Your objective → Return, in their exact form, the lines that lie between the start of the data below and the line containing "def StackPair.ofCode (x", with both ends included.

Records from a dataset
-- ==== Sys2Proof/Decode.lean ====
section
/-! DEFINITION. Decoding and encoding, from the code tables and the opcode map of spec/30_encoding.md (R70 to R86).
The byte values are the spec's general knowledge G1 to G4 and G24 (entry 19). -/

namespace Sys2Proof

/-- `hi : lo` as a sixteen-bit value (R6, R78). -/
def wordOf (hi lo : Byte) : Word := hi ++ lo

/-- Bits 15..8. -/
def hiByte (w : Word) : Byte := w.extractLsb' 8 8

/-- Bits 7..0. -/
def loByte (w : Word) : Byte := w.extractLsb' 0 8

/-! ### Field codes -/

/-- R73, the fields D D D and S S S. -/
def Operand8.code : Operand8 → BitVec 3
  | .b => 0b000
  | .c => 0b001
  | .d => 0b010
  | .e => 0b011
  | .h => 0b100
  | .l => 0b101
  | .m => 0b110
  | .a => 0b111

/-- R73, read back. -/
def Operand8.ofCode (x : BitVec 3) : Operand8 :=
  match x.toNat with
  | 0 => .b
  | 1 => .c
  | 2 => .d
  | 3 => .e
  | 4 => .h
  | 5 => .l
  | 6 => .m
  | _ => .a

/-- R74, the field R P of LXI, INX, DCX and DAD. -/
def RegPair.code : RegPair → BitVec 2
  | .b => 0b00
  | .d => 0b01
  | .h => 0b10
  | .sp => 0b11

/-- R74, read back. -/
def RegPair.ofCode (x : BitVec 2) : RegPair :=
  match x.toNat with
  | 0 => .b
  | 1 => .d
  | 2 => .h
  | _ => .sp

/-- R74, the field R P of PUSH and POP. -/
def StackPair.code : StackPair → BitVec 2
  | .b => 0b00
  | .d => 0b01
  | .h => 0b10
  | .psw => 0b11

/-- R74, read back. -/
def StackPair.ofCode (x : BitVec 2) : StackPair :=
  match x.toNat with
  | 0 => .b
  | 1 => .d
  | 2 => .h
  | _ => .psw

/-- R74, bit 4 of LDAX and STAX. -/
def IndexPair.code : IndexPair → BitVec 1
  | .b => 0
  | .d => 1

/-! ### Decoding -/

/-- The length of the instruction that begins with `b` (R80). The undefined first bytes have no length; the
decoder refuses them before it asks. -/
def instrLength (b : Byte) : Nat :=
  if b &&& 0xCF = 0x01 ∨ b = 0x22 ∨ b = 0x2A ∨ b = 0x32 ∨ b = 0x3A ∨ b &&& 0xC7 = 0xC2 ∨ b = 0xC3
      ∨ b &&& 0xC7 = 0xC4 ∨ b = 0xCD then 3
  else if b &&& 0xC7 = 0x06 ∨ b &&& 0xC7 = 0xC6 ∨ b = 0xD3 ∨ b = 0xDB then 2
  else 1

/-- Quadrant 00 of R81: bits 5..3 are `y`, bits 2..0 are `z`. -/
def decodeQuadrant0 (v : Variant) (y z : BitVec 3) (b2 b3 : Byte) : Option Instr :=
  let rp := RegPair.ofCode (y.extractLsb' 1 2)
  match z.toNat, y.toNat with
  | 0, 0 => some .nop
  | 0, 4 => if v = .i8085 then some .rim else none
  | 0, 6 => if v = .i8085 then some .sim else none
  | 0, _ => none
  | 1, _ => if y.getLsbD 0 then some (.dad rp) else some (.lxi rp (wordOf b3 b2))
  | 2, 0 => some (.stax .b)
  | 2, 1 => some (.ldax .b)
  | 2, 2 => some (.stax .d)
  | 2, 3 => some (.ldax .d)
  | 2, 4 => some (.shld (wordOf b3 b2))
  | 2, 5 => some (.lhld (wordOf b3 b2))
  | 2, 6 => some (.sta (wordOf b3 b2))
  | 2, _ => some (.lda (wordOf b3 b2))
  | 3, _ => if y.getLsbD 0 then some (.dcx rp) else some (.inx rp)
  | 4, _ => some (.inr (Operand8.ofCode y))
  | 5, _ => some (.dcr (Operand8.ofCode y))
  | 6, _ => some (.mvi (Operand8.ofCode y) b2)
  | _, 0 => some .rlc
  | _, 1 => some .rrc
  | _, 2 => some .ral
  | _, 3 => some .rar
  | _, 4 => some .daa
  | _, 5 => some .cma
  | _, 6 => some .stc
  | _, _ => some .cmc

/-- Quadrant 01 of R81: MOV, but 0x76 is HLT (R85). -/
def decodeQuadrant1 (y z : BitVec 3) : Instr :=
  if y = 6 ∧ z = 6 then .hlt else .mov (Operand8.ofCode y) (Operand8.ofCode z)

/-- Quadrant 10 of R81: the eight accumulator operations. -/
def decodeQuadrant2 (y z : BitVec 3) : Instr :=
  let src := Operand8.ofCode z
  match y.toNat with
  | 0 => .add src
  | 1 => .adc src
  | 2 => .sub src
  | 3 => .sbb src
  | 4 => .ana src
  | 5 => .xra src
  | 6 => .ora src
  | _ => .cmp src

/-- Conditional returns by condition code (R75). -/
def decodeReturn (ccc : BitVec 3) : Instr :=
  match ccc.toNat with
  | 0 => .rnz
  | 1 => .rz
  | 2 => .rnc
  | 3 => .rc
  | 4 => .rpo
  | 5 => .rpe
  | 6 => .rp
  | _ => .rm

/-- Conditional jumps by condition code (R75). -/
def decodeJump (ccc : BitVec 3) (addr : Word) : Instr :=
  match ccc.toNat with
  | 0 => .jnz addr
  | 1 => .jz addr
  | 2 => .jnc addr
  | 3 => .jc addr
  | 4 => .jpo addr
  | 5 => .jpe addr
  | 6 => .jp addr
  | _ => .jm addr

/-- Conditional calls by condition code (R75). -/
def decodeCall (ccc : BitVec 3) (addr : Word) : Instr :=
  match ccc.toNat with
  | 0 => .cnz addr
  | 1 => .cz addr
  | 2 => .cnc addr
  | 3 => .cc addr
  | 4 => .cpo addr
  | 5 => .cpe addr
  | 6 => .cp addr
  | _ => .cm addr

/-- The eight immediate operations of the accumulator (R81, quadrant 11, bits 2..0 = 110). -/
def decodeImmediate (y : BitVec 3) (data : Byte) : Instr :=
  match y.toNat with
  | 0 => .adi data
  | 1 => .aci data
  | 2 => .sui data
  | 3 => .sbi data
  | 4 => .ani data
  | 5 => .xri data
  | 6 => .ori data
  | _ => .cpi data

/-- Quadrant 11 of R81. -/
def decodeQuadrant3 (y z : BitVec 3) (b2 b3 : Byte) : Option Instr :=
  let rp := StackPair.ofCode (y.extractLsb' 1 2)
  match z.toNat, y.toNat with
  | 0, _ => some (decodeReturn y)
  | 1, 1 => some .ret
  | 1, 3 => none
  | 1, 5 => some .pchl
  | 1, 7 => some .sphl
  | 1, _ => some (.pop rp)
  | 2, _ => some (decodeJump y (wordOf b3 b2))
  | 3, 0 => some (.jmp (wordOf b3 b2))
  | 3, 1 => none
  | 3, 2 => some (.outPort b2)
  | 3, 3 => some (.inPort b2)
  | 3, 4 => some .xthl
  | 3, 5 => some .xchg
  | 3, 6 => some .di
  | 3, _ => some .ei
  | 4, _ => some (decodeCall y (wordOf b3 b2))
  | 5, 1 => some (.call (wordOf b3 b2))
  | 5, 3 => none
  | 5, 5 => none
  | 5, 7 => none
  | 5, _ => some (.push rp)
  | 6, _ => some (decodeImmediate y b2)
  | _, _ => some (.rst y)

/-- The instruction whose first byte is `b1`, with `b2` and `b3` the bytes after it (read only where the length
says so): a function of `b1` and the variant (R81, R86). `none` for an undefined first byte (R83, R84). -/
def decodeOpcode (v : Variant) (b1 b2 b3 : Byte) : Option Instr :=
  let y := b1.extractLsb' 3 3
  let z := b1.extractLsb' 0 3
  match (b1.extractLsb' 6 2).toNat with
  | 0 => decodeQuadrant0 v y z b2 b3
  | 1 => some (decodeQuadrant1 y z)
  | 2 => some (decodeQuadrant2 y z)
  | _ => decodeQuadrant3 y z b2 b3

/-- Why some bytes are no instruction. -/
inductive DecodeRefusal where
  /-- The first byte has no row for the variant (R83, R84). -/
  | undefinedOpcode (byte1 : Byte)
  /-- The bytes end before the instruction does. -/
  | truncated
deriving DecidableEq, Repr

/-- The first instruction of a list of bytes, and the bytes after it. -/
def decode (v : Variant) : List Byte → Except DecodeRefusal (Instr × List Byte)
  | [] => .error .truncated
  | b1 :: rest =>
    match decodeOpcode v b1 (rest.getD 0 0) (rest.getD 1 0) with
    | none => .error (.undefinedOpcode b1)
    | some i =>
      if rest.length + 1 < instrLength b1 then .error .truncated
      else .ok (i, rest.drop (instrLength b1 - 1))

/-- The instruction of an opcode-table row whose bits are `w`, bit 0 the least significant bit of the first byte;
every bit from `nbits` on is 0. The table's superset is asked, the 8085's. -/
def decodeTableWord (nbits w : Nat) : Option Instr :=
  let x := w % 2 ^ nbits
  match decode .i8085 [BitVec.ofNat 8 x, BitVec.ofNat 8 (x / 256), BitVec.ofNat 8 (x / 65536)] with
  | .ok (i, _) => some i
  | .error _ => none

/-! ### Encoding -/

/-- `0 0 y z`. -/
def quadrant0 (y z : BitVec 3) : Byte := 0b00#2 ++ y ++ z

/-- `0 1 D D D S S S`. -/
def quadrant1 (y z : BitVec 3) : Byte := 0b01#2 ++ y ++ z

/-- `1 0 o o o S S S`. -/
def quadrant2 (y z : BitVec 3) : Byte := 0b10#2 ++ y ++ z

/-- `1 1 y z`. -/
def quadrant3 (y z : BitVec 3) : Byte := 0b11#2 ++ y ++ z

/-- `0 0 R P q z`. -/
def quadrant0Pair (rp : RegPair) (q : BitVec 1) (z : BitVec 3) : Byte := 0b00#2 ++ rp.code ++ q ++ z

/-- `1 1 R P 0 z`. -/
def quadrant3Pair (rp : StackPair) (z : BitVec 3) : Byte := 0b11#2 ++ rp.code ++ 0#1 ++ z

/-- `0 0 0 P q 0 1 0`. -/
def indexOpcode (rp : IndexPair) (q : BitVec 1) : Byte := 0b000#3 ++ rp.code ++ q ++ 0b010#3

/-- An opcode and an address or sixteen-bit datum, low byte first (R78). -/
def withAddress (b1 : Byte) (w : Word) : List Byte := [b1, loByte w, hiByte w]

/-- The bytes of an instruction, from R71 and R82. A term that is not well-formed has no bytes of its own: for MOV
M,M the pattern gives the byte of HLT (R85). -/
def encode : Instr → List Byte
  | .lda addr => withAddress 0x3A addr
  | .ldax rp => [indexOpcode rp 1]
  | .lhld addr => withAddress 0x2A addr
  | .lxi rp data => withAddress (quadrant0Pair rp 0 1) data
  | .mov dst src => [quadrant1 dst.code src.code]
  | .mvi dst data => [quadrant0 dst.code 6, data]
  | .shld addr => withAddress 0x22 addr
  | .sta addr => withAddress 0x32 addr
  | .stax rp => [indexOpcode rp 0]
  | .xchg => [0xEB]
  | .aci data => [0xCE, data]
  | .adc src => [quadrant2 1 src.code]
  | .add src => [quadrant2 0 src.code]
  | .adi data => [0xC6, data]
  | .daa => [0x27]
  | .dad rp => [quadrant0Pair rp 1 1]
  | .dcr dst => [quadrant0 dst.code 5]
  | .dcx rp => [quadrant0Pair rp 1 3]
  | .inr dst => [quadrant0 dst.code 4]
  | .inx rp => [quadrant0Pair rp 0 3]
  | .sbb src => [quadrant2 3 src.code]
  | .sbi data => [0xDE, data]
  | .sub src => [quadrant2 2 src.code]
  | .sui data => [0xD6, data]
  | .ana src => [quadrant2 4 src.code]
  | .ani data => [0xE6, data]
  | .cma => [0x2F]
  | .cmc => [0x3F]
  | .cmp src => [quadrant2 7 src.code]
  | .cpi data => [0xFE, data]
  | .ora src => [quadrant2 6 src.code]
  | .ori data => [0xF6, data]
  | .ral => [0x17]
  | .rar => [0x1F]
  | .rlc => [0x07]
  | .rrc => [0x0F]
  | .stc => [0x37]
  | .xra src => [quadrant2 5 src.code]
  | .xri data => [0xEE, data]
  | .call addr => withAddress 0xCD addr
  | .cc addr => withAddress 0xDC addr
  | .cm addr => withAddress 0xFC addr
  | .cnc addr => withAddress 0xD4 addr
  | .cnz addr => withAddress 0xC4 addr
  | .cp addr => withAddress 0xF4 addr
  | .cpe addr => withAddress 0xEC addr
  | .cpo addr => withAddress 0xE4 addr
  | .cz addr => withAddress 0xCC addr
  | .jc addr => withAddress 0xDA addr
  | .jm addr => withAddress 0xFA addr
  | .jmp addr => withAddress 0xC3 addr
  | .jnc addr => withAddress 0xD2 addr
  | .jnz addr => withAddress 0xC2 addr
  | .jp addr => withAddress 0xF2 addr
  | .jpe addr => withAddress 0xEA addr
  | .jpo addr => withAddress 0xE2 addr
  | .jz addr => withAddress 0xCA addr
  | .pchl => [0xE9]
  | .rc => [0xD8]
  | .ret => [0xC9]
  | .rm => [0xF8]
  | .rnc => [0xD0]
  | .rnz => [0xC0]
  | .rp => [0xF0]
  | .rpe => [0xE8]
  | .rpo => [0xE0]
  | .rst code => [quadrant3 code 7]
  | .rz => [0xC8]
  | .di => [0xF3]
  | .ei => [0xFB]
  | .hlt => [0x76]
  | .inPort port => [0xDB, port]
  | .nop => [0x00]
  | .outPort port => [0xD3, port]
  | .pop rp => [quadrant3Pair rp 1]
  | .push rp => [quadrant3Pair rp 5]
  | .rim => [0x20]
  | .sim => [0x30]
  | .sphl => [0xF9]
  | .xthl => [0xE3]

end Sys2Proof
end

Solution →
-- ==== Sys2Proof/Decode.lean ====
section
/-! DEFINITION. Decoding and encoding, from the code tables and the opcode map of spec/30_encoding.md (R70 to R86).
The byte values are the spec's general knowledge G1 to G4 and G24 (entry 19). -/

namespace Sys2Proof

/-- `hi : lo` as a sixteen-bit value (R6, R78). -/
def wordOf (hi lo : Byte) : Word := hi ++ lo

/-- Bits 15..8. -/
def hiByte (w : Word) : Byte := w.extractLsb' 8 8

/-- Bits 7..0. -/
def loByte (w : Word) : Byte := w.extractLsb' 0 8

/-! ### Field codes -/

/-- R73, the fields D D D and S S S. -/
def Operand8.code : Operand8 → BitVec 3
  | .b => 0b000
  | .c => 0b001
  | .d => 0b010
  | .e => 0b011
  | .h => 0b100
  | .l => 0b101
  | .m => 0b110
  | .a => 0b111

/-- R73, read back. -/
def Operand8.ofCode (x : BitVec 3) : Operand8 :=
  match x.toNat with
  | 0 => .b
  | 1 => .c
  | 2 => .d
  | 3 => .e
  | 4 => .h
  | 5 => .l
  | 6 => .m
  | _ => .a

/-- R74, the field R P of LXI, INX, DCX and DAD. -/
def RegPair.code : RegPair → BitVec 2
  | .b => 0b00
  | .d => 0b01
  | .h => 0b10
  | .sp => 0b11

/-- R74, read back. -/
def RegPair.ofCode (x : BitVec 2) : RegPair :=
  match x.toNat with
  | 0 => .b
  | 1 => .d
  | 2 => .h
  | _ => .sp

/-- R74, the field R P of PUSH and POP. -/
def StackPair.code : StackPair → BitVec 2
  | .b => 0b00
  | .d => 0b01
  | .h => 0b10
  | .psw => 0b11

/-- R74, read back. -/
def StackPair.ofCode (x : BitVec 2) : StackPair :=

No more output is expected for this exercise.